Comparison of night/evening shifts and days with over 10 h of work between cases and controls. (A) Number of night shifts per month in the SCA case and healthy control groups. An asterisk (*) denotes an outlier, which is an observation that falls outside the outer fence of the box plot. And a circle (○) denotes an anomaly, which is an observation that falls outside the inner fence of the box plot. (B) Number of evening shifts per month in the SCA case and healthy control groups. (C) Number of days with over 10 h of work per month in the SCA case and healthy control groups. In all analyses, the SCA case group showed a significantly higher frequency, with p-values of 0.014, 0.004, and <0.001, respectively. SCA: sudden cardiac arrest.
4. Discussion
The type of work and work intensity are factors that have a significant impact on health. Many previous studies have shown that the risk of cardiovascular and cerebrovascular diseases increases as work intensity becomes more severe. In this case–control study, the healthy control group had a higher prevalence of current employment and worked more days and hours. However, prolonged single-shift work, as well as evening and night shifts, were more common in the out-of-hospital cardiac arrest group. Interestingly, although the amount of work in a person’s life might not correlate with mortality, excessive labor was associated with an increased risk.
4.1. Occupation Type and SCA
One previous case–control study examined the association between occupation type and SCA. The authors classified occupations into white-collar, blue-collar, and homemaker. White-collar jobs included non-manual work, such as professional, administrative, managerial, and higher technical roles, as well as office and sales/service positions. Blue-collar jobs encompassed construction, production, maintenance, transportation, and other labor-intensive work. They reported a 1.67-fold higher risk of SCA events (95% CI 1.26–2.23; p < 0.001) in male white-collar workers compared to blue-collar workers [8]. In our study, we conducted a detailed investigation into various occupations, categorizing individuals as employers, employees, and unemployed. The employer group comprised sole proprietors and business owners; the employee group included professionals, service workers, and laborers; and the unemployed category consisted of job seekers and retirees. We categorized individuals by occupation because we believed that the impact of mental stress and labor intensity would vary depending on job position. In the employer group, unlike sole proprietors, business owners who had multiple employees were more likely to be in the SCA case group. This may be due to the stress associated with managing a larger business and having a high decision-making burden.

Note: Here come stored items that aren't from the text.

/-- A reset of engines of one Tiller, or of the whole Tiller (13 R347 to R354). -/
structure ResetInfo where
  /-- engines to reset; 7 names the whole Tiller -/
  engines : List Nat := []
  /-- fault code that caused it, 0 when the host asked -/
  cause : Nat := 0
  /-- the sample is still to be written -/
  sample : Bool := false
  /-- sequence number of the fault record the sample belongs to -/
  faultSeq : Option Nat := none
  /-- sequence number of the sample -/
  sampleSeq : Option Nat := none
  /-- start of the reset in thirds; none while the sample is awaited -/
  start : Option Nat := none
  /-- escalated from a lower reset -/
  escalated : Bool := false
  /-- a restart follows -/
  restart : Bool := false
  /-- ENGINE_RESET commands that complete with it -/
  cmds : List Nat := []
  /-- sequence number of the last reset record written for it -/
  recSeq : Option Nat := none
  deriving DecidableEq, Repr

/-- Link states of 09 R267, in the order of their codes. -/
inductive LinkState where
  | down | laneLock | deskew | discovery | active | loop | isolated | held
  deriving DecidableEq, Repr

/-- States of a collective slot (05 R134), in the order of their codes. -/
inductive SlotState where
  | free | bound | faulted
  deriving DecidableEq, Repr

/-- A Seedbank request that waits for a rebuild (08 R242). -/
structure SbReq where
  /-- command that made it; none for a Tiller's request -/
  cmd : Option Nat := none
  /-- Tiller that made it -/
  tiller : Nat := 0
  /-- owner -/
  owner : Nat := 0
  /-- pool -/
  pool : Nat := 0
  /-- list asked for, 15 for any -/
  list : Nat := 15
  /-- zero the buffer -/
  zero : Bool := false
  /-- list number it waits for -/
  on : Nat := 0
  /-- the place in the queue of a row that takes buffers for itself (the model's own) -/
  mark : Bool := false
  deriving DecidableEq, Repr

/-- A warm reset accepted (13 R358). -/
structure Warm where
  /-- command number of DEV_WARM_RESET -/
  cmd : Nat := 0
  /-- t0 in thirds, once reached -/
  t0 : Option Nat := none
  /-- time of acceptance in thirds -/
  accepted : Nat := 0
  /-- forwarding has resumed -/
  resumed : Bool := false
  deriving DecidableEq, Repr

/-- An isolation or restore of a MGMT quorum command that waits for its reply to leave (11 R329). -/
structure IsoPend where
  /-- command number -/
  cmd : Nat := 0
  /-- action: 1 port isolate, 2 port restore, 3 device isolate, 4 device restore -/
  action : Nat := 0
  /-- port -/
  port : Nat := 0
  /-- time the store was written, in thirds -/
  since : Nat := 0
  /-- the reply has left -/
  left : Bool := false
  deriving DecidableEq, Repr

/-- What the device answered to a BAR access (10 R281, R282, 01 R30). -/
inductive BarReply where
  | none
  | data (bytes : List Byte)
  | accepted
  | completerAbort
  deriving DecidableEq, Repr


/-- A RESULT packet of a kept commit buffer (05 R154). -/
structure RPkt where
  /-- segment -/
  seg : Nat := 0
  /-- chunk index -/
  chunk : Nat := 0
  /-- flags [3:0] of the prefix -/
  flags : Nat := 0
  /-- data -/
  data : List Byte := []
  deriving DecidableEq, Repr

/-- The routing record of an OP_MOE_DISPATCH step (05 R169): per source rank and token, the experts in selection order with their
weights and whether they accepted the token. -/
structure Routing where
  /-- step -/
  num : Nat := 0
  /-- source rank, then one entry per token: expert, weight, accepted -/
  ranks : List (Nat × List (List (Nat × (Nat × Bool)))) := []
  deriving DecidableEq, Repr
/-- Clock: the clocks of the module (R12, R23, R25, R26); one idle step is a third of a nanosecond (log 1, log 18). -/
structure Clock where
  /-- 00 R9: thirds of a nanosecond since the cold reset was released -/
  third : Nat := 0
  /-- 01 R26: phase of FABREF within its 6.4 ns period, in fifths of a third -/
  fabrefAcc : Nat := 0
  /-- 01 R26: FABREF cycles since the cold reset was released; the time base is floor(6.4 x this) ns -/
  fabref : Nat := 0
  /-- 07 R212: FAB_CLK cycles (1,500 MHz) since the cold reset was released -/
  fab : Nat := 0
  /-- 01 R25: phase of CORE_CLK, in units of 1/3000 of a cycle -/
  coreAcc : Nat := 0
  /-- 03 R93: CORE_CLK cycles since the cold reset was released (mesh frames are 256 of them) -/
  core : Nat := 0
  /-- 14 R377, R388: CORE_CLK in MHz -/
  coreMHz : Nat := 1700
  /-- 14 R385: cycle number modulo 4 within the clock-stop pattern of the ladder -/
  gate : Nat := 0
  deriving DecidableEq, Repr

/-- Sensors: the latest sensor readings (R368). -/
structure Sensors where
  /-- 13 R368: junction temperatures of the switch die and compute dies 0 to 3, in 1/16 C -/
  tDie : List Int := [400, 400, 400, 400, 400]
  /-- 13 R368: coolant inlet temperature in 1/16 C -/
  tIn : Int := 400
  /-- 13 R368: coolant outlet temperature in 1/16 C -/
  tOut : Int := 400
  /-- 13 R368: coolant flow in mL/min -/
  flow : Nat := 4000
  /-- 13 R368: input voltage in 10 mV -/
  vIn : Nat := 7200
  /-- 13 R368: input current in 10 mA -/
  iIn : Nat := 0
  /-- 13 R368: domain powers in 0.25 W (a missing entry reads 0) -/
  pDom : List Nat := []
  deriving DecidableEq, Repr
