/-- QUEUE_CONFIG sub 0: binds, reweights or releases queues of owner 0 or 1; a sub code not listed is a bad parameter. -/
def execQueueConfigSqCfg (c : Nat) (s : State) : Host.Outcome State Fault Refusal :=
  runSub 0x0501 c (fun k => fieldAt k.params 0 1 == 0 || decide (3 < fieldAt k.params 0 1)) s fun k s =>
    let q := k.params
    let p := fieldAt q 1 1
    let vc := fieldAt q 2 1
    let w := fieldAt q 3 1
    let n := fieldAt q 6 2
    let rel := fieldAt q 8 1 == 1
    let choose := fieldAt q 4 2 == 0xFFFF
    if fieldAt q 0 1 ≠ 0 || 38 ≤ p || n = 0 || 4096 < n || 1 < fieldAt q 8 1 || !allZero (q.drop 9) || (!rel && (7 < vc || w = 0)) ||
        (rel && choose) then s.finish c stBadParam
    else
      match (if choose then firstRun (fun i => !(s.sqCfg i).inUse && !s.queueHolds i) n 65536 0 0 else some (fieldAt q 4 2)) with
      | none => s.finish c stNoFit
      | some first =>
        let l := (List.range n).map (first + ·)
        let free := l.all fun i => !(s.sqCfg i).inUse
        let mine := l.all fun i => (s.sqCfg i).inUse && (s.sqCfg i).owner == 1
        let moves (i : Nat) : Bool := rel || (s.sqCfg i).port != p || (s.sqCfg i).vc != vc || !(s.sqCfg i).inUse
        if 65536 < first + n || !(free || mine) || l.any (fun i => moves i && (s.queueHolds i || s.mapped i)) then s.finish c stBadParam
        else if rel then (s.setQueues first n fun _ => {}).configured.finish c stOk [first]
        else
          s.admitTo (s.setQueues first n fun _ => { port := p, vc := vc, inUse := true, weight := w, owner := 1 }) c
            (p :: dedup (l.map fun i => (s.sqCfg i).port)) [first]

/-- QUEUE_CONFIG sub 1: SQ_MAP. -/
def execQueueConfigSqMap (c : Nat) (s : State) : Host.Outcome State Fault Refusal :=
  runSub 0x0501 c (fun k => fieldAt k.params 0 1 == 1) s fun k s =>
    let q := k.params
    let p := fieldAt q 1 1
    let vc := fieldAt q 2 1
    let base := fieldAt q 4 2
    let lg := fieldAt q 6 1
    if 38 ≤ p || 7 < vc || fieldAt q 3 1 ≠ 0 || 12 < lg || !allZero (q.drop 7) || 65536 < base + 2 ^ lg ||
        !((List.range (2 ^ lg)).all fun i => let g := s.sqCfg (base + i); g.inUse && g.port == p && g.vc == vc && g.owner != 3) then
      s.finish c stBadParam
    else (s.modFab fun b => { b with sqMap := SMap.set sqMapAt (8 * p + vc) (base, lg) b.sqMap }).configured.finish c stOk

/-- QUEUE_CONFIG sub 2: PORT_WDRR. -/
def execQueueConfigPortWdrr (c : Nat) (s : State) : Host.Outcome State Fault Refusal :=
  runSub 0x0501 c (fun k => fieldAt k.params 0 1 == 2) s fun k s =>
    let q := k.params
    let p := fieldAt q 1 1
    let w := (List.range 7).map fun v => fieldAt q (4 + 2 * v) 2
    if 38 ≤ p || fieldAt q 2 2 ≠ 0 || fieldAt q 18 2 ≠ 0 || w.any (fun x => x == 0 || decide (1023 < x)) then s.finish c stBadParam
    else s.admitTo (s.modPort p fun P => { P with wdrr := w }) c [p] []

/-- QUEUE_CONFIG sub 3: BUF_CLASS_CFG (06 R192). -/
def execQueueConfigBufClass (c : Nat) (s : State) : Host.Outcome State Fault Refusal :=
  runSub 0x0501 c (fun k => fieldAt k.params 0 1 == 3) s fun k s =>
    let q := k.params
    let p := fieldAt q 1 1
    let cls := fieldAt q 2 1
    let mn := fieldAt q 4 4
    let mx := fieldAt q 8 4
    if 38 ≤ p || 15 < cls || fieldAt q 3 1 ≠ 0 || !allZero (q.drop 12) || mn < 17 || mx < mn || 786432 < mx then s.finish c stBadParam
    else
      let cfg := SMap.set bufCfgAt (16 * p + cls) (mn, mx) s.fab.bufCfg
      if s.poweredCells < sumMinima cfg + s.slotCells then s.finish c stNoFit
      else (s.modFab fun b => { b with bufCfg := cfg }).configured.finish c stOk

4.2. Psychological Stress and SCA
A previous study reported that a high decision-making burden significantly increases the risk of CHD, especially among women (adjusted relative risk [RR] 2.80, 95% CI 1.09–7.17) [21]. Psychological distress has been identified as a risk factor for coronary and cerebrovascular events and related mortality [22,23,24,25]. Among employees, while professional workers who perform more specialized tasks were significantly fewer in the SCA case group, we found that laborers who engage in physical work were more likely to be in the SCA group. This finding differs from previous studies, as not all physical work leads to a healthy lifestyle. In fact, the risk of accidents can increase, and repetitive physical tasks can cause various musculoskeletal diseases. Eaker et al. also reported that operators and laborers have twice the mortality rate, especially among men (adjusted RR 2.02, 95% CI 1.24–3.29) [21]. The working environment is also an important factor [26]. Among the unemployed, contrary to expectations, job seekers were more likely to be in the SCA case group, while retirees were more likely to be in the healthy control group. This may be due to selection bias, as more retirees than job seekers undergo regular health checkups.

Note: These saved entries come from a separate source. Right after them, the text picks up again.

/-- COLL_QUERY. -/
def execCollQuery (c : Nat) (s : State) : Host.Outcome State Fault Refusal :=
  runCmd 0x0303 c s fun k s =>
    let S := s.slot (fieldAt k.params 12 1)
    if !allZero (k.params.drop 13) || S.state = .free then s.finish c stBadParam
    else
      let who (n t : Nat) : List Byte := toLE 4 n ++ [0#8, 0#8, 0#8, 0#8] ++ toLE 8 t
      s.finishData k [S.strag.length]
        (toLE 4 S.state.code ++ ([S.proto, S.window, S.dup, S.gateDrop, S.capDrop].map fun v => toLE 8 v.toNat).flatten ++ padTo 128 S.bind.raw ++
         (S.members.map fun m => who m.timesLast m.lateness).flatten ++ (S.nbrs.map fun n => who n.timesLast n.lateness).flatten ++ S.strag.flatten)

/-- The first step of a slot that the new member of a substitution takes (05 R175). -/
def Slot.effStep (S : Slot) (now : Bool) : Nat :=
  if now then S.uncommitted.headD S.sLow else S.uncommitted.foldl (fun a n => max a (n + 1)) S.sLow

/-- COLL_SUBSTITUTE: another member takes a rank; with now, every uncommitted step is aborted with RETRY. -/
def execCollSubstitute (c : Nat) (s : State) : Host.Outcome State Fault Refusal :=
  runCmd 0x0304 c s fun k s =>
    let l := fieldAt k.params 0 1
    let S := s.slot l
    let now := fieldAt k.params 1 1 == 1
    let r := fieldAt k.params 2 2
    let e := Machine.slice k.params 4 32
    let m := parseMember e
    if 1 < fieldAt k.params 1 1 || S.state ≠ .bound || !S.isLocal r || m.rank ≠ r || !memberEntryOk S.bind e then s.finish c stBadParam
    else if !s.routeUp m.route then s.finish c stNoFit
    else
      let p := fieldAt m.route 1 1 % 64
      match (if S.queues.any fun q => q.1 == p then some ([], s) else s.takeSlotQueues l S.bind [p]) with
      | none => s.finish c stNoFit
      | some (q, s1) =>
        let eff := S.effStep now
        let s2 := if now then s1.abortSteps l stRetry S.uncommitted none else s1
        (s2.modSlot l fun S => { S with
          queues := S.queues ++ q
          members := S.members.map fun x => if x.rank = r then { m with since := eff, old := x.entry :: x.old } else x }).finish c stOk [eff]

end Sys2Proof.Machine
end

4.3. Working Hours and SCA
One of the most significant job strains is working hours. Previous studies have reported that long working hours increase the risk of cardiovascular and cerebrovascular diseases. Work-related cerebrovascular disease, in particular, was more strongly associated with long working hours than cardiovascular disease. A meta-analysis reported that individuals who work 55 h or more per week have a 1.3 times higher risk of incident stroke compared to those working standard hours [18]. Another meta-analysis found that, compared with working 35–40 h per week, working 55 h or more per week may lead to a significant increase in the risk of dying from ischemic heart disease (RR 1.17, 95% CI 1.05–1.31) [27]. In Korea, weekly working hours exceeding 60.75 h are associated with work-related cerebrovascular disease with high specificity (94%) [28]. Consequently, the Labor Standards Act in Korea limits weekly working hours to 52 h. However, in this study, we could not analyze the impact of extreme working hours on SCA because our population’s mean weekly working hours did not exceed 45 h.

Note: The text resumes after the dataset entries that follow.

-- ==== Sys2Proof/Machine/Prefix.lean ====
section
/-!
DEFINITION. The prefix store (08 R243 to R251). The firmware of its service Tillers is not a Shoze program: each row serves the request at
the head of a service Tiller's receive queue, or finishes a put, a demotion or a promotion. A get takes its chunks as they stand at its
lookup; they wait in the Tiller's send queue (log 52).
-/

namespace Sys2Proof.Machine

/-! ### Blocks and slabs -/

/-- Bytes of a block. -/
def blockBytes (big : Bool) : Nat := if big then 0x100000 else 0x10000

/-- Chunks of 2,048 bytes in a block. -/
def blockChunks (big : Bool) : Nat := if big then 512 else 32

/-- Pool of a block's GDDR7 buffer. -/
def blockPool (big : Bool) : Nat := if big then 2 else 1

/-- Counters of 08 R251, in its order. -/
def ctrPfx (item : Nat) : Nat := ctrKey 4 0 item

/-- s with counter item of the store stepped. -/
def State.pfxCount (s : State) (item : Nat) : State := s.count (ctrPfx item) 1

/-- A reply with data in a send queue carries a version. -/
def sendsVersion (v : Nat) (i : SendItem) : Bool :=
  i.issue.isNone && fieldAt i.bytes 48 1 == 0x82 && fieldAt i.bytes 49 1 == 0 && fieldAt i.bytes 80 8 == v

/-- A get still reads the block. -/
def State.reading (s : State) (b : PBlock) : Bool := s.pfx.tillers.any fun t => (s.tl t).sendQ.any (sendsVersion b.version)

/-- No get reads the block and nothing copies it (R248). -/
def State.pfxIdle (s : State) (b : PBlock) : Bool := b.copying.isNone && !s.reading b

/-- The block with the lowest use stamp of a list. -/
def oldest (l : List PBlock) : Option PBlock :=
  l.foldl (fun (m : Option PBlock) b => match m with | some x => if b.stamp < x.stamp then some b else some x | none => some b) none

/-- s with the block of a key changed. -/
def State.modBlock (s : State) (key : List Byte) (f : PBlock → PBlock) : State :=
  s.modPfx fun p => { p with blocks := p.blocks.map fun b => if b.key = key then f b else b }

/-- The block of a key. -/
def State.block? (s : State) (key : List Byte) : Option PBlock := s.pfx.blocks.find? fun b => b.key = key

/-- Slots of the slabs of a size: their addresses, in slab order. -/
def State.slabSlots (s : State) (big : Bool) : List Nat :=
  ((s.pfx.slabList.filter fun p => p.2 == big).map fun p => (List.range (if big then 64 else 1024)).map fun i => p.1 + i * blockBytes big).flatten

/-- Addresses in the CXL tier that blocks hold or that a demotion is writing. -/
def State.slotsTaken (s : State) : List Nat :=
  ((s.pfx.blocks ++ s.pfx.dying).map fun b => if b.cxl then [b.addr] else b.copying.toList).flatten

/-- s with the slabs that hold no block freed (R248). -/
def State.freeSlabs (s : State) : State :=
  let taken := s.slotsTaken
  let empty := s.pfx.slabList.filter fun p => taken.all fun a => decide (a < p.1) || decide (p.1 + 0x4000000 ≤ a)
  (empty.foldl (fun s p => s.giveAddr p.1) s).modPfx fun p => { p with slabList := p.slabList.filter fun q => !empty.contains q }

/-- s with the storage of a block that has left the index free: its slot, or its buffer, which goes to the put or the promotion that
waits for it. -/
def State.freeStorage (s : State) (b : PBlock) : State :=
  if b.cxl then
    match b.copying with
    | some a => (if (s.pfx.blocks ++ s.pfx.dying).any (fun x => !x.cxl && x.addr == a) then s else s.giveAddr a).freeSlabs
    | none => s.freeSlabs
  else if s.pfx.puts.any fun q => q.waitDemote && q.addr == b.addr then
    (s.modPfx fun p => { p with puts := p.puts.map fun q => if q.waitDemote && q.addr == b.addr then { q with waitDemote := false } else q }).freeSlabs
  else if s.pfx.blocks.any fun x => x.cxl && x.copying == some b.addr then s.freeSlabs
  else (s.giveAddr b.addr).freeSlabs

/-- s with a block out of the index; its storage is freed once no get reads it (R250). -/
def State.removeBlock (s : State) (b : PBlock) : State :=
  let s1 := s.modPfx fun p => { p with blocks := p.blocks.filter fun x => x.key != b.key }
  if s.reading b then s1.modPfx fun p => { p with dying := p.dying ++ [b] } else s1.freeStorage b

/-- A slot of the CXL tier for a block of a size, under the rule of R248, and s with it made; empty when the tier has no room. -/
def State.cxlRoom (s : State) (who : SbReq) (big : Bool) : Take Nat :=
  let taken := s.slotsTaken
  match (s.slabSlots big).find? fun a => !taken.contains a with
  | some a => .got a s
  | none =>
    match (if s.pfx.slabList.length < s.pfx.slabs then s.takeBuffer who 0x100 4 0xF none false else .empty) with
    | .got a s1 => .got a (s1.modPfx fun p => { p with slabList := p.slabList ++ [(a, big)] })
    | .wait w => .wait w
    | _ =>
      match oldest (s.pfx.blocks.filter fun b => b.cxl && b.big == big && s.pfxIdle b) with
      | some b => .got b.addr ((s.modPfx fun p => { p with blocks := p.blocks.filter fun x => x.key != b.key }).pfxCount 8)
      | none => .empty

/-- How the store makes room for a block in GDDR7 (R248), or what it waits for. -/
inductive Room where
  | no
  | now (addr : Nat)
  | later (addr : Nat)
  | wait (w : Wait)
  deriving DecidableEq, Repr

/-- s with room made for a block of a size: a fresh buffer, the buffer of an evicted block, or that of a block whose demotion has begun. -/
def State.gddrRoom (s : State) (who : SbReq) (big : Bool) : Room × State :=
  let k := blockPool big
  match (if s.held 0x100 k < (if big then s.pfx.lim1m else s.pfx.lim64) then s.takeBuffer who 0x100 k 0xF none false else .empty) with
  | .got a s1 => (.now a, s1)
  | .wait w => (.wait w, s)
  | _ =>
    match oldest (s.pfx.blocks.filter fun b => !b.cxl && b.big == big && s.pfxIdle b) with
    | none => (.no, s)
    | some v =>
      match s.cxlRoom who big with
      | .got slot s1 => (.later v.addr, s1.modBlock v.key fun b => { b with copying := some slot })
      | .wait w => (.wait w, s)
      | _ => (.now v.addr, (s.modPfx fun p => { p with blocks := p.blocks.filter fun x => x.key != v.key }).pfxCount 8)

/-- s with the contents of a block copied. -/
def State.copyBlock (s : State) (src dst : Nat) (big : Bool) : State := s.memWrite dst (s.memRead src (blockBytes big))

/-- s with blocks of a size in GDDR7 moved or evicted, least recently used first, until a limit holds; n bounds the blocks. A copy that meets
an uncorrectable word removes the block instead (R250). Blocks that are not idle go later. -/
def State.lowerGddr (s : State) (big : Bool) (lim : Nat) : Nat → State
  | 0 => s
  | n + 1 =>
    if s.held 0x100 (blockPool big) ≤ lim then s
    else match oldest (s.pfx.blocks.filter fun b => !b.cxl && b.big == big && s.pfxIdle b) with
      | none => s
      | some v =>
        match s.cxlRoom { tiller := 193 } big with
        | .wait _ => s
        | .got slot s1 =>
          let s1 := s1.noteRead v.addr (blockBytes big)
          State.lowerGddr
            (if (s1.knownUe v.addr (blockBytes big)).isSome then ((s.noteRead v.addr (blockBytes big)).removeBlock v).pfxCount 9
             else (((s1.copyBlock v.addr slot big).modBlock v.key fun b => { b with cxl := true, addr := slot }).pfxCount 6).giveAddr v.addr) big lim n
        | _ => State.lowerGddr ((s.removeBlock v).pfxCount 8) big lim n

/-- s with blocks of the CXL tier evicted, least recently used first, until the slabs are few enough. -/
def State.lowerSlabs (s : State) (lim : Nat) : Nat → State
  | 0 => s
  | n + 1 =>
    if s.pfx.slabList.length ≤ lim then s
    else match oldest (s.pfx.blocks.filter fun b => b.cxl && s.pfxIdle b) with
      | none => s
      | some v => State.lowerSlabs ((s.removeBlock v).pfxCount 8) lim n

/-- s with the limits of the store in force: after a command that lowered one, blocks leave until it holds, those that were not idle at the
time as soon as they are (R243). -/
def State.holdLimits (s : State) : State :=
  if s.pfx.on then
    let m := s.pfx.blocks.length
    ((s.lowerGddr false s.pfx.lim64 m).lowerGddr true s.pfx.lim1m m).lowerSlabs s.pfx.slabs m
  else s

/-- s with the storage of the removed blocks that no get reads any more freed, and the limits of the store in force. -/
def State.pfxTick (s : State) : State :=
  let gone := s.pfx.dying.filter fun b => !s.reading b
  (gone.foldl State.freeStorage (s.modPfx fun p => { p with dying := p.dying.filter s.reading })).holdLimits

/-! ### Requests and replies (R244, R245) -/

/-- The fields of a prefix-store payload. -/
structure PReq where
  /-- operation -/
  op : Nat
  /-- size is 1 MiB -/
  big : Bool
  /-- chunk index -/
  chunk : Nat
  /-- request number -/
  req : Nat
  /-- CRC of the block -/
  crc : BitVec 32
  /-- key -/
  key : List Byte
  deriving DecidableEq, Repr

On the other hand, when evaluating daily prolonged work hours, workdays exceeding 10 h were 6% more frequent in the SCA group, which was statistically significant. Although many studies have been conducted on the risks of prolonged working hours, most analyses have focused on mean weekly working hours. To our knowledge, no studies have investigated the impact of temporary episodes of extended working hours (over 10 h) on health. Sudden death from overwork is often caused by cardiovascular disease and is believed to result from a repetitive triggering of the stress response [29]. Moreover, behavioral mechanisms, such as physical inactivity, might also link long working hours to stroke, as supported by evidence of an increased risk of incident stroke in individuals who sit for extended periods at work [30]. Therefore, prolonged overwork in the office may increase the risk of SCA. Through this study, we found that even if the weekly working hours are not long, the risk of cardiac arrest increases with a higher number of days involving long working hours. Therefore, to maintain health, it is advisable to avoid long overtime work whenever possible and to minimize the number of overtime workdays.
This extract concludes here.